Another way of looking at the intrusion detection problem is to
build "Artificial Ignorance" -- tools that more exactly mimic the way
people find/solve security problems. If you think about it, most of the
cases where a security incident is detected, it is because someone
noticed something that wasn't "right" someplace. What is needed, then
is a tool that draws things that are out of place to our attention.
Consider a tool modelled after the burglar alarm. Imagine it
is like a network security "assertion" statement. A burglar alarm works
on the assumption that "when I am turned on, nothing should be opening
or closing mjr's house doors" It goes off if the condition is violated.
Very simple. A more powerful model is a burglar alarm that uses a passive
I/R detector and looks for anomalies in more than just the doors: "when I
am turned on, nothing should be moving in mjr's house" -- this is more
likely to flag something (including my cats!) than the first one, since
it covers a wider area, with a simpler rule!
So, imagine you have a series of burglar alarms on your systems
and networks that know your normal preconditions and flag a deviation
from them. When I worked at DEC I had a box running NNStat that did
nothing but scan for a few simple rules in every IP packet that came
a) Logged all packets it saw on my subnet that had an IP
address that didn't *originate* on my subnet, but which
were not coming from any router I controlled
b) Logged all systems issuing RIP that were not routers
c) Logged all traffic coming from my external firewall
network.
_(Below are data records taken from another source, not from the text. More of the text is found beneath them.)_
-- ==== Sys2Proof/Machine/LaneFloat.lean ====
section
/-! DEFINITION. The lane float and special-function classes (R145 to R152). -/

namespace Sys2Proof.Machine

open Sys2Proof.Num

/-- An element operation applied to every element of TYPE, flags collected. -/
def elementwise (ty : Nat) (f : Nat → Nat → Nat → Res) : Word → Word → Word → Word × Flags := fun a b c =>
  packRes (Legal.width ty) ((List.range (Legal.count ty)).map fun i =>
    f (elem (Legal.width ty) a i) (elem (Legal.width ty) b i) (elem (Legal.width ty) c i))

/-- FADD. -/
def opFadd (ty : Nat) (rnd : BitVec 2) (sat : Bool) : Word → Word → Word → Word × Flags :=
  elementwise ty fun a b _ => Num.fadd ty (rmOf rnd) sat a b

/-- FSUB. -/
def opFsub (ty : Nat) (rnd : BitVec 2) (sat : Bool) : Word → Word → Word → Word × Flags :=
  elementwise ty fun a b _ => Num.fsub ty (rmOf rnd) sat a b

/-- FMUL. -/
def opFmul (ty : Nat) (rnd : BitVec 2) (sat : Bool) : Word → Word → Word → Word × Flags :=
  elementwise ty fun a b _ => Num.fmul ty (rmOf rnd) sat a b

/-- FMA: neg holds NEG[0] for the product and NEG[1] for c (R145). -/
def opFma (ty : Nat) (rnd : BitVec 2) (sat : Bool) (neg : BitVec 2) : Word → Word → Word → Word × Flags :=
  elementwise ty fun a b c => Num.fma ty (rmOf rnd) sat (neg.getLsbD 0) (neg.getLsbD 1) a b c

/-- FMIN and FMAX. -/
def opFminmax (ty : Nat) (isMax nan : Bool) : Word → Word → Word → Word × Flags :=
  elementwise ty fun a b _ => Num.fminmax ty isMax nan a b

/-- FABS. -/
def opFabs (ty : Nat) : Word → Word → Word → Word × Flags := elementwise ty fun a _ _ => Num.fabs ty a

/-- FNEG. -/
def opFneg (ty : Nat) : Word → Word → Word → Word × Flags := elementwise ty fun a _ _ => Num.fneg ty a

/-- FADD. -/
def execFadd (w : Single) (s : State) : Out := .next (s.arith w 2 (opFadd w.ty.toNat w.rnd w.sat))

/-- FSUB. -/
def execFsub (w : Single) (s : State) : Out := .next (s.arith w 2 (opFsub w.ty.toNat w.rnd w.sat))

/-- FMUL. -/
def execFmul (w : Single) (s : State) : Out := .next (s.arith w 2 (opFmul w.ty.toNat w.rnd w.sat))

/-- FMA. -/
def execFma (w : Single) (s : State) : Out := .next (s.arith w 3 (opFma w.ty.toNat w.rnd w.sat (w.mod.setWidth 2)))

/-- FMIN. -/
def execFmin (w : Single) (s : State) : Out := .next (s.arith w 2 (opFminmax w.ty.toNat false (w.mod.getLsbD 0)))

/-- FMAX. -/
def execFmax (w : Single) (s : State) : Out := .next (s.arith w 2 (opFminmax w.ty.toNat true (w.mod.getLsbD 0)))

/-- FABS. -/
def execFabs (w : Single) (s : State) : Out := .next (s.arith w 1 (opFabs w.ty.toNat))

/-- FNEG. -/
def execFneg (w : Single) (s : State) : Out := .next (s.arith w 1 (opFneg w.ty.toNat))

/-- FCPYS. -/
def execFcpys (w : Single) (s : State) : Out :=
  .next (s.arith w 2 (elementwise w.ty.toNat fun a b _ => Num.fcpys w.ty.toNat a b))

/-- FRND: QUIET is MOD[0]. -/
def execFrnd (w : Single) (s : State) : Out :=
  .next (s.arith w 1 (elementwise w.ty.toNat fun a _ _ => Num.frnd w.ty.toNat (rmOf w.rnd) (w.mod.getLsbD 0) a))

/-- FCLASS. -/
def execFclass (w : Single) (s : State) : Out :=
  .next (s.arith w 1 (elementwise w.ty.toNat fun a _ _ => Num.fclass w.ty.toNat a))

/-- FDP2. -/
def execFdp2 (w : Single) (s : State) : Out :=
  .next (s.arith w 3 fun a b c => Num.fdp2 w.ty.toNat (rmOf w.rnd) w.sat a b c)

/-- RCP. -/
def execRcp (w : Single) (s : State) : Out :=
  .next (s.arith w 1 (elementwise w.ty.toNat fun a _ _ => Sfu.rcp w.ty.toNat (rmOf w.rnd) w.sat a) true)

/-- RSQ. -/
def execRsq (w : Single) (s : State) : Out :=
  .next (s.arith w 1 (elementwise w.ty.toNat fun a _ _ => Sfu.rsq w.ty.toNat w.sat a) true)

/-- SQRT. -/
def execSqrt (w : Single) (s : State) : Out :=
  .next (s.arith w 1 (elementwise w.ty.toNat fun a _ _ => Sfu.sqrt w.ty.toNat (rmOf w.rnd) a) true)

/-- EXP2. -/
def execExp2 (w : Single) (s : State) : Out :=
  .next (s.arith w 1 (elementwise w.ty.toNat fun a _ _ => Sfu.exp2 w.ty.toNat w.sat a) true)

/-- LOG2. -/
def execLog2 (w : Single) (s : State) : Out :=
  .next (s.arith w 1 (elementwise w.ty.toNat fun a _ _ => Sfu.log2 w.ty.toNat a) true)

/-- SINP. -/
def execSinp (w : Single) (s : State) : Out :=
  .next (s.arith w 1 (elementwise w.ty.toNat fun a _ _ => Sfu.sinp w.ty.toNat a) true)

/-- COSP. -/
def execCosp (w : Single) (s : State) : Out :=
  .next (s.arith w 1 (elementwise w.ty.toNat fun a _ _ => Sfu.cosp w.ty.toNat a) true)

/-- TANH. -/
def execTanh (w : Single) (s : State) : Out :=
  .next (s.arith w 1 (elementwise w.ty.toNat fun a _ _ => Sfu.tanh w.ty.toNat a) true)

end Sys2Proof.Machine
end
This rule was "superfluous" since there was a
firewall in place, but I WANTED to be the FIRST to know
in case somehow it happened.
Of the 3 rules listed, #b came out every so often. The other
2 never. I could imagine similar systems on hosts or on larger
networks, where conditions are known with more detail because there
are multiple "sensors" in place.
The TIS Gauntlet firewall (<-plug) takes an approach to
system log messages that exemplifies this "artificial ignorance"
approach. Rather than scanning the logs periodically for danger
signals, it scans the logs and *ignores* things that it's been
told aren't noteworthy. By definition, then, anything else is
worth bringing to the systems admin's attention. Lots of nice
things fall out of this approach -- the administrator will
suddenly get notification of disk partition overflows, or any
other previously unidentified warning condition.